## TASK PROMPT
Within the listing below, please copy exactly the lines between the line holding "fun hr hk => execShi_runs h hb hr hk (by decide)⟩" and the line holding "r h hd hb hr", inclusive.

·····

theorem witness_GatherStreamsAndRetirement :
    (∀ item ∈ [0, 2 + 2 ^ 14 + 2 ^ 15 + 2 * 2 ^ 32 + 4 * 2 ^ 64 + 2 ^ 96], let g : GatherDesc := { gath0 with items := [(0, item)] }
      let l : Launch := { launch0 with gather := some g }
      let s := gathS item
      s.launchOn 0 = some (0, l) ∧ l.gather = some g ∧ (s.ship 0).streams.has 0 = false ∧ 0 < l.gs ∧ l.st = .placed ∧
      g.items.getD (l.gridSection 0 0) 0 = item ∧
      (s.streamBound l.parcel item).1 = (if item = 0 then 0 else 4) ∧ ((s.streamBound l.parcel item).2.2.isSome = true ↔ item ≠ 0)) ∧
    (let l : Launch := { launch0 with gather := some gath0 }
     let s : State := ({ gathS 0 with launches := [(0, l)] } : State).modShip 0 (fun h => { h with streams := [(0, stream0)] })
     s.launchOn 0 = some (0, l) ∧ l.gather = some gath0 ∧ s.stream? 0 0 = some stream0 ∧ stream0.ended = false ∧ stream0.launch = 0 ∧
     (s.sect 0).gathering = false ∧ stream0.chunk - min (s.spm.readN (spKey 0 (gath0.ctrl + 4)) 4) stream0.chunk < gath0.chunks ∧
     (∀ j ∈ (upTo (gath0.units / stream0.len)).filter (fun j => decide (j < stream0.rows)), s.rowHeld 0 l stream0 j = false) ∧
     (let s1 := ((upTo (gath0.units / stream0.len)).filter (fun j => decide (j < stream0.rows))).foldl (fun s j =>
        s.gatherRow 0 0 l gath0 j (gath0.ring + j * stream0.len * 64)) s
      (s1.stream? 0 0).isNone = false)) ∧
    (∀ st ∈ [0, 4], let s0 := onQ cadB (cq 8197 (cmd0 0x021 .started []))
      let s : State := { s0 with regs := (Reg.siteStat 0, BitVec.ofNat 64 st) :: s0.regs }
      s.runs 2 0 0x021 (cq 8197 (cmd0 0x021 .started [])) (cmd0 0x021 .started []) ∧ s.named (cmd0 0x021 .started []) 5 cxt ∧ packetCheck (pkt 0x021 []) [] [] [] = none ∧
      ((((s.retireStop 5 cxt).dropTlb 5).sendXinv 5 cxt).ctxs.get? 5).map (fun z => z.xinv) = some (if st = 0 then 0 else 1)) := by
  repeat' apply And.intro
  all_goals decide +kernel

/-! ### Parcels -/

def fq (op : Nat) (st : CmdSt) (l : List (Nat × Nat)) : Queue := cq 0 (cmd0 op st l)
def parS (op : Nat) (l : List (Nat × Nat)) : State := onQ { cadB with ctxs := [] } (fq op .started l)

theorem witness_ParcelsAreMadeResizedAndDestroyed :
    (∀ hbm ∈ [0, 2], let l := [(8, 15), (9, 2), (10, hbm), (16, 2 ^ 255)]
      let c := cmd0 0x070 .started l
      let s := parS 0x070 l
      s.parcelBusy = false ∧ s.haltedFor 2 0 0x070 = false ∧ s.runs 2 0 0x070 (fq 0x070 .started l) c ∧ reservedByte c.pkt [(8, 11), (16, 47)] = none ∧
      pb c.pkt 8 8 = 15 ∧ pb c.pkt 11 10 = hbm ∧ s.confidential = false ∧ s.parcels.has 15 = false ∧ (∀ t ∈ bitsOf 256 (pb c.pkt 47 16), s.shipFree t = true) ∧
      (∀ n ∈ bitsOf 8 (pb c.pkt 9 9), s.parcelOfSite n = none) ∧ hbm ≤ s.freeGrans.length) ∧
    (let l := [(8, 15), (10, 1), (16, 2 ^ 255)]
     let c := cmd0 0x070 (.serving [0xF020, 15, 2]) l
     (onQ cadB (cq 0 c)).serves 2 0 0x070 (cq 0 c) c [0xF020, 15, 2] ∧ (onQ cadB (cq 0 c)).linesHeld (inGranules [2]) = false ∧
     ({ onQ cadB (cq 0 c) with dir := [(2 ^ 24, owned)] } : State).linesHeld (inGranules [2]) = true ∧
     (onQ cadB (cq 0 c)).holdBusy (bitsOf 256 (pb c.pkt 47 16)) (bitsOf 8 (pb c.pkt 9 9)) [2] = none ∧
     (let k := cmd0 0x070 (.serving [0xF020, 15, 2]) [(8, 15), (10, 1), (16, 1)]
      (onQ cadB (cq 0 k)).serves 2 0 0x070 (cq 0 k) k [0xF020, 15, 2] ∧ (onQ cadB (cq 0 k)).linesHeld (inGranules [2]) = false ∧
      ((onQ cadB (cq 0 k)).holdBusy (bitsOf 256 (pb k.pkt 47 16)) (bitsOf 8 (pb k.pkt 9 9)) [2]).isSome = true)) ∧
    (let c := cmd0 0x071 (.serving [0xF021, 0, 0, 0, 0, 1, 2]) [(8, 0)]
     (onQ cadB (cq 0 c)).serves 2 0 0x071 (cq 0 c) c (0xF021 :: 0 :: 0 :: [0, 0, 1, 2]) ∧
     (onQ cadB (cq 0 c)).linesHeld (inGranules (resizeOf [0, 0, 1, 2]).add) = false) ∧
    (let l := [(8, 0), (9, 1), (10, 2), (16, 3)]
     let c := cmd0 0x071 .started l
     let s := parS 0x071 l
     s.parcelBusy = false ∧ s.haltedFor 2 0 0x071 = false ∧ s.runs 2 0 0x071 (fq 0x071 .started l) c ∧ reservedByte c.pkt [(8, 11), (16, 47)] = none ∧
     pb c.pkt 8 8 = 0 ∧ pb c.pkt 11 10 ≤ 768 ∧ s.parcels.get? 0 = some pcl0 ∧
     (s.resizeCheck 0 pcl0 (bitsOf 256 (pb c.pkt 47 16)) (bitsOf 8 (pb c.pkt 9 9)) (pb c.pkt 11 10)).toOption.isSome = true) ∧
    (let l := [(8, 0)]
     let c := cmd0 0x072 .started l
     let s := parS 0x072 l
     s.parcelBusy = false ∧ s.haltedFor 2 0 0x072 = false ∧ s.runs 2 0 0x072 (fq 0x072 .started l) c ∧ reservedByte c.pkt [(8, 8)] = none ∧ pb c.pkt 8 8 = 0 ∧
     s.parcels.get? 0 = some pcl0 ∧ (∀ e ∈ s.ctxs, e.2.parcel ≠ 0) ∧ (∀ n ∈ upTo 64, s.vfBound n = false)) ∧
    (let s : State := cadB.modShip 1 (fun h => { h with leaving := true })
     s.parcelOfShip 1 = some 0 ∧ (s.ship 1).leaving = true ∧ (s.ship 1).image = none ∧ 1 ∉ s.busyShips ∧ (∀ e ∈ (s.ship 1).returns, e.2.answer ≠ none) ∧
     (s.ship 1).test = none ∧ s.shipQuiet 1 = true) := by
  repeat' apply And.intro
  all_goals decide +kernel

theorem witness_PlatsEasementsAndRoutes :
    (∀ op ∈ [0, 1], let l := [(9, op), (16, 2 ^ 18 - 1), (20, 1), (24, 1)]
      let c := cmd0 0x073 .started l
      let s := parS 0x073 l
      let new := (upTo 1).map (fun j => (2 ^ 18 - 1 + j, if op = 0 then 0 else platMap (if op = 1 then 0 else 2) (1 + j)))
      s.parcelBusy = false ∧ s.haltedFor 2 0 0x073 = false ∧ s.runs 2 0 0x073 (fq 0x073 .started l) c ∧ reservedByte c.pkt [(8, 9), (16, 27)] = none ∧
      pb c.pkt 19 16 = 2 ^ 18 - 1 ∧ pb c.pkt 27 24 = 1 ∧ pb c.pkt 9 9 = op ∧ pb c.pkt 23 20 = 1 ∧ s.confidential = false ∧ s.parcels.has 0 = true ∧
      (∀ e ∈ new, s.platBad 0 e.2 = none) ∧ (∀ e ∈ new, fld (s.platEntry 0 e.1 none) 2 1 ≠ 1) ∧ s.poolBusy 0 (2 ^ 18 - 1) 1 = false ∧ s.platHeld 0 = false) ∧
    (let l := [(9, 7), (16, 8)]
     let c := cmd0 0x075 .started l
     let z : Easement := ⟨1, [], 0⟩
     let s : State := { parS 0x075 l with eases := [(7, z)] }
     s.parcelBusy = false ∧ s.haltedFor 2 0 0x075 = false ∧ s.runs 2 0 0x075 (fq 0x075 .started l) c ∧ s.confidential = false ∧ s.parcels.get? 0 = some pcl0 ∧
     s.eases.get? (pb c.pkt 9 9) = some z ∧ s.platHeld 0 = false ∧ reservedByte c.pkt [(8, 9), (16, 19)] = none ∧ pb c.pkt 19 16 + z.size ≤ 2 ^ 18 ∧ (∀ m ∈ pcl0.eases, m.2 ≠ 7) ∧
     (s.platEntry 0 (8 + 0) none).testBit 0 = false) ∧
    (let l := [(9, 7)]
     let c := cmd0 0x076 .started l
     let y : Parcel := { pcl0 with eases := [(8, 7)] }
     let s : State := { parS 0x076 l with eases := [(7, ⟨1, [], 0⟩)], parcels := [(0, y)] }
     s.haltedFor 2 0 0x076 = false ∧ s.runs 2 0 0x076 (fq 0x076 .started l) c ∧ s.parcels.get? 0 = some y ∧ y.eases.find? (fun z => z.2 == 7) = some (8, 7) ∧
     reservedByte c.pkt [(8, 9)] = none ∧ s.platHeld 0 = false) ∧
    (let l := [(9, 7)]
     let c := cmd0 0x077 .started l
     let s : State := { parS 0x077 l with eases := [(7, ⟨1, [], 0⟩)] }
     s.parcelBusy = false ∧ s.runs 2 0 0x077 (fq 0x077 .started l) c ∧ reservedByte c.pkt [(9, 9)] = none ∧ s.eases.get? (pb c.pkt 9 9) = some ⟨1, [], 0⟩ ∧
     s.easeParcels 7 = []) ∧
    (let l := [(8, 0)]
     let s := parS 0x079 l
     s.runs 2 0 0x079 (fq 0x079 .started l) (cmd0 0x079 .started l) ∧ (fq 0x079 .started l).fn = 0 ∧ s.confidential = false ∧ s.parcels.has 0 = true ∧
     (s.commitOf (erouteCommit 0)).pending.isSome = false) := by
  repeat' apply And.intro
  all_goals decide +kernel
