theorem predA_runs {f : FmtA} {ua : Bool} (h : s.canRun t th [.p f.a.toNat, .p f.b.toNat, .p f.d.toNat]) (hd : f.d.toNat < 4) (ha : f.a.toNat < 4)
    (hunused : ua = false → f.a = 0) (hb : f.b = 0) (hm : f.md = 0) (op : Bool → Bool) :
    predA t f ua op s = s.wrote t th (Eff.pd th f.d.toNat (op (th.pred f.a.toNat))) 4 := by
  cases ua
  case false => exact regInstr_ok (State.canRun_mono h (by simp)) (by simp [badV_low hd, hunused, hb, hm]) 4 _ rfl
  case true => exact regInstr_ok (State.canRun_mono h (by simp)) (by simp [badV_low hd, badV_low ha, hb, hm]) 4 _ rfl

theorem execSel_runs {f : FmtA} (h : s.canRun t th [.s f.a.toNat, .s f.b.toNat, .s f.d.toNat, .p (fld f.md.toNat 1 0)])
    (hm : fld f.md.toNat 7 3 = 0) :
    execSel t f s = .next (s.wrote t th (Eff.sc f.d.toNat
      (if th.pred (fld f.md.toNat 1 0) != f.md.toNat.testBit 2 then th.sr f.a.toNat else th.sr f.b.toNat)) 4) :=
  congrArg _ (regInstr_ok h (by simp [hm]) 4 _ rfl)

end Sys2Proof.Machine

open Sys2Proof Sys2Proof.Machine

/-- Settles O3, from the run of each operand form. -/
theorem scalarIntegerInstructions : Obligations.ScalarIntegerInstructions := by
  refine ⟨?_, ?_, ?_⟩
  · intro s t th f h hm a b d
    have run (op : W32 → W32 → W32) : .next (scalarAB t f op s) = d (op a b) := congrArg _ (scalarAB_runs h hm op)
    exact ⟨run _, run _, run _, run _, run _, run _, run _, run _, run _, run _, run _, run _, run _, run _, run _⟩
  · intro s t th f h hb a d
    have run (op : W32 → BitVec 14 → W32) : .next (scalarImm t f op s) = d (op a f.imm) := congrArg _ (scalarImm_runs h hb op)
    exact ⟨run _, run _, run _, run _, fun hr hk => execShi_runs h hb hr hk (by decide), fun hr hk => execShi_runs h hb hr hk (by decide),
      fun hr hk => execShi_runs h hb hr hk (by decide)⟩
  · intro s t th f h ha hb hi
    exact execMovi_runs h ha hb hi

/-- Settles O4, from the runs of comparisons, of predicate logic and of sel. -/
theorem predicateInstructions : Obligations.PredicateInstructions := by
  refine ⟨?_, ?_, ?_, ?_⟩
  · intro s t th c f r h hd hm hr
    exact execCmp_runs h hd hm hr
  · intro s t th f r h hd hb hr
    exact execCmpi_runs h hd hb hr
  · intro s t th f h hd ha hb hm a b d
    have run (op : Bool → Bool → Bool) : .next (predAB t f op s) = d (op a b) := congrArg _ (predAB_runs h hd ha hb hm op)
    have run1 (ua : Bool) (hunused : ua = false → f.a = 0) (hb0 : f.b = 0) (op : Bool → Bool) : .next (predA t f ua op s) = d (op a) :=
      congrArg _ (predA_runs h hd ha hunused hb0 hm op)
    exact ⟨run _, run _, run _, run _, fun hb0 => run1 true nofun hb0 _, fun ha0 hb0 => ⟨run1 false (fun _ => ha0) hb0 _, run1 false (fun _ => ha0) hb0 _⟩⟩
  · intro s t th f h hm
    exact execSel_runs h hm
end

section
/-! PROOFS. Encoding faults: the lowest code that applies, and the fault that an instruction of it takes (R82, R83, R101, R102). -/

namespace Sys2Proof.Machine

variable {s : State} {t c : Nat}

/-! ### The code of a check that finds a fault -/

@[simp] theorem firstCode_found (c : Nat) (l : List (Bool × Nat)) : firstCode ((true, c) :: l) = some c := by
  simp [firstCode]

/-- A reserved field that is not zero is found (R83). -/
theorem nz_of_ne {n : Nat} {x : BitVec n} (h : x ≠ 0) : nz x = true := by
  simpa [nz, ← BitVec.toNat_inj] using h

/-- A field above 3 names no predicate or vector register (R82). -/
theorem badV_high {x : BitVec 4} (h : 4 ≤ x.toNat) : badV x = true := decide_eq_true h

/-- An odd field names no pair (R75). -/
theorem badP_odd {x : BitVec 4} (h : x.toNat % 2 = 1) : badP x = true := by simp [badP, h]

/-! ### The fault of an instruction that a check refuses -/

theorem State.canIssue_resident (h : s.canIssue t = true) : ∃ th, s.threads.get? t = some th := by
  unfold State.canIssue at h
  split at h
  · cases h
  · exact ⟨_, by assumption⟩

/-- The code of a check on fields is not that of an address out of range. -/
theorem issue_refused {code : Option Nat} (h : s.canIssue t = true) (hc : code = some c) (hrange : c ≠ 0x14) (u : Uses) (run : Thread → State → State) :
    issue t code u run s = s.encFault t c := by
  obtain ⟨th, resident⟩ := State.canIssue_resident h
  exact hc ▸ issue_code h resident c hrange u run

theorem regInstr_refused {code : Option Nat} (h : s.canIssue t = true) (hc : code = some c) (hrange : c ≠ 0x14) (n : Nat) (u : Uses) (e : Thread → Eff) :
    regInstr t n code u e s = s.encFault t c :=
  issue_refused h hc hrange u _

section
variable {f : FmtA} (h : s.canIssue t = true)
include h

theorem scalarAB_refused (hm : f.md ≠ 0) (op : W32 → W32 → W32) : scalarAB t f op s = s.encFault t 0x12 :=
  regInstr_refused h (by simp [nz_of_ne hm]) (by decide) _ _ _

theorem predAB_badRegister (hf : 4 ≤ f.d.toNat ∨ 4 ≤ f.a.toNat ∨ 4 ≤ f.b.toNat) (op : Bool → Bool → Bool) :
    predAB t f op s = s.encFault t 0x11 := by
  have bad : (badV f.d || badV f.a || badV f.b) = true := by
    simpa [badV, or_assoc] using hf
  exact regInstr_refused h (by simp [bad]) (by decide) _ _ _

theorem predAB_reserved (hd : f.d.toNat < 4) (ha : f.a.toNat < 4) (hb : f.b.toNat < 4) (hm : f.md ≠ 0) (op : Bool → Bool → Bool) :
    predAB t f op s = s.encFault t 0x12 :=
  regInstr_refused h (by simp [badV_low hd, badV_low ha, badV_low hb, nz_of_ne hm]) (by decide) _ _ _

end

section
variable {f : FmtI} (h : s.canIssue t = true)
include h

theorem scalarImm_refused (hb : f.b ≠ 0) (op : W32 → BitVec 14 → W32) : scalarImm t f op s = s.encFault t 0x12 :=
  regInstr_refused h (by simp [nz_of_ne hb]) (by decide) _ _ _

theorem execShi_illegal (hk : fld f.imm.toNat 13 12 = 3) : execShi t f s = .next (s.encFault t 0x10) :=
  congrArg _ (regInstr_refused h (by simp [hk]) (by decide) _ _ _)
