-- ==== Sys2Proof/Config.lean ====
section
/-! DEFINITION. What the part fixes: the sizes of its buffers and tables, the bounds of its settings, its times in
milliseconds, its codes and identity values. The spec leaves no value free that a row writes, so no uninterpreted constant
stands here; the conventions it leaves open are the assumption log's. -/

namespace Sys2Proof.Config

/-- Frames an ingress class holds (R100), and the credits a greeting of the router grants per class (R116, R124). -/
def ingressSize : Nat := 4
/-- Frames a request lane holds (R103). -/
def requestLaneSize : Nat := 12
/-- Frames an answer lane holds (R103). -/
def answerLaneSize : Nat := 8
/-- Forwarded answers an answer lane holds at most (R103). -/
def forwardedMax : Nat := 6
/-- Records the station inbox holds (R61). -/
def inboxSize : Nat := 16
/-- Messages the receive queue holds (R185). -/
def receiveQueueSize : Nat := 4
/-- Messages the outgoing queue holds; one place is kept for RESTARTED (R189). -/
def outgoingQueueSize : Nat := 8
/-- Entries a response of LIST EXCHANGES holds at most (R98). -/
def listedEntries : Nat := 16
/-- The quota of M, written by no command (R70). -/
def quotaM : Nat := 1
/-- Largest requested length of a FETCH (R5). -/
def fetchMax : Nat := 4096
/-- Largest payload of a STORE or an ANSWER (R5). -/
def payloadMax : Nat := 1024
/-- Largest payload of a NOTICE (R5). -/
def noticeMax : Nat := 32
/-- Bytes in the point address space (R2). -/
def pointSpace : Nat := 4294967296
/-- Failed attempts in a row that take a port to FAILED (R126). -/
def attemptsMax : Nat := 3
/-- Damaged frames the damaged window holds before the next one takes the link down (R129). -/
def damagedBudget : Nat := 7
/-- A damaged frame's time in the damaged window, in ms (R129). -/
def damagedTime : Nat := 10
/-- The quiet interval of a port that enters DOWN, in ms (R123). -/
def quietTime : Nat := 1
/-- The time of a training attempt, in ms (R124). -/
def attemptTime : Nat := 2
/-- The largest later-fault count of a capture record (R148). -/
def laterMax : Nat := 65535
/-- Smallest and largest body length of a management message (R183). -/
def bodyMin : Nat := 2
/-- The longest time between two bytes of one management message, in ms (R184). -/
def byteGap : Nat := 5
/-- Largest body length of a management message (R183). -/
def bodyMax : Nat := 4160
/-- Most parameter bytes of ECHO (R193). -/
def echoMax : Nat := 4157
/-- Most records of a load image (R172). -/
def recordsMax : Nat := 64
/-- Most bytes of the records area of a load image (R172). -/
def recordsAreaMax : Nat := 4096
/-- The start byte of a management message (R195). -/
def startByte : Byte := 0x9C
/-- The device address of the serial memory (R172). -/
def memoryDevice : Byte := 0x51
/-- The marker of a load image (R199). -/
def imageMarker : Word16 := 0x5A7E
/-- The payload capabilities a link may have (R120, R125). -/
def capabilities : List Nat := [64, 128, 256, 512, 1024]
/-- IDENTIFY's vendor code (R192). -/
def vendorCode : Word16 := 0x3A5C
/-- IDENTIFY's part code (R192). -/
def partCode : Word16 := 0x0F07
/-- IDENTIFY's revision (R192); R195 names no type for it, and one byte is the model's choice (log 18). -/
def revision : Byte := 0x01
/-- IDENTIFY's port count (R192). -/
def portCount : Nat := 7
/-- Entries of the exchange table (R68), also IDENTIFY's value (R192). -/
def tableSize : Nat := 64
/-- IDENTIFY's stream capability (R192). -/
def streamCapability : Nat := 4

end Sys2Proof.Config
end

·····

## ANSWER FOR THE TASK
      fun hr hk => execShi_runs h hb hr hk (by decide)⟩
  · intro s t th f h ha hb hi
    exact execMovi_runs h ha hb hi

/-- Settles O4, from the runs of comparisons, of predicate logic and of sel. -/
theorem predicateInstructions : Obligations.PredicateInstructions := by
  refine ⟨?_, ?_, ?_, ?_⟩
  · intro s t th c f r h hd hm hr
    exact execCmp_runs h hd hm hr
  · intro s t th f r h hd hb hr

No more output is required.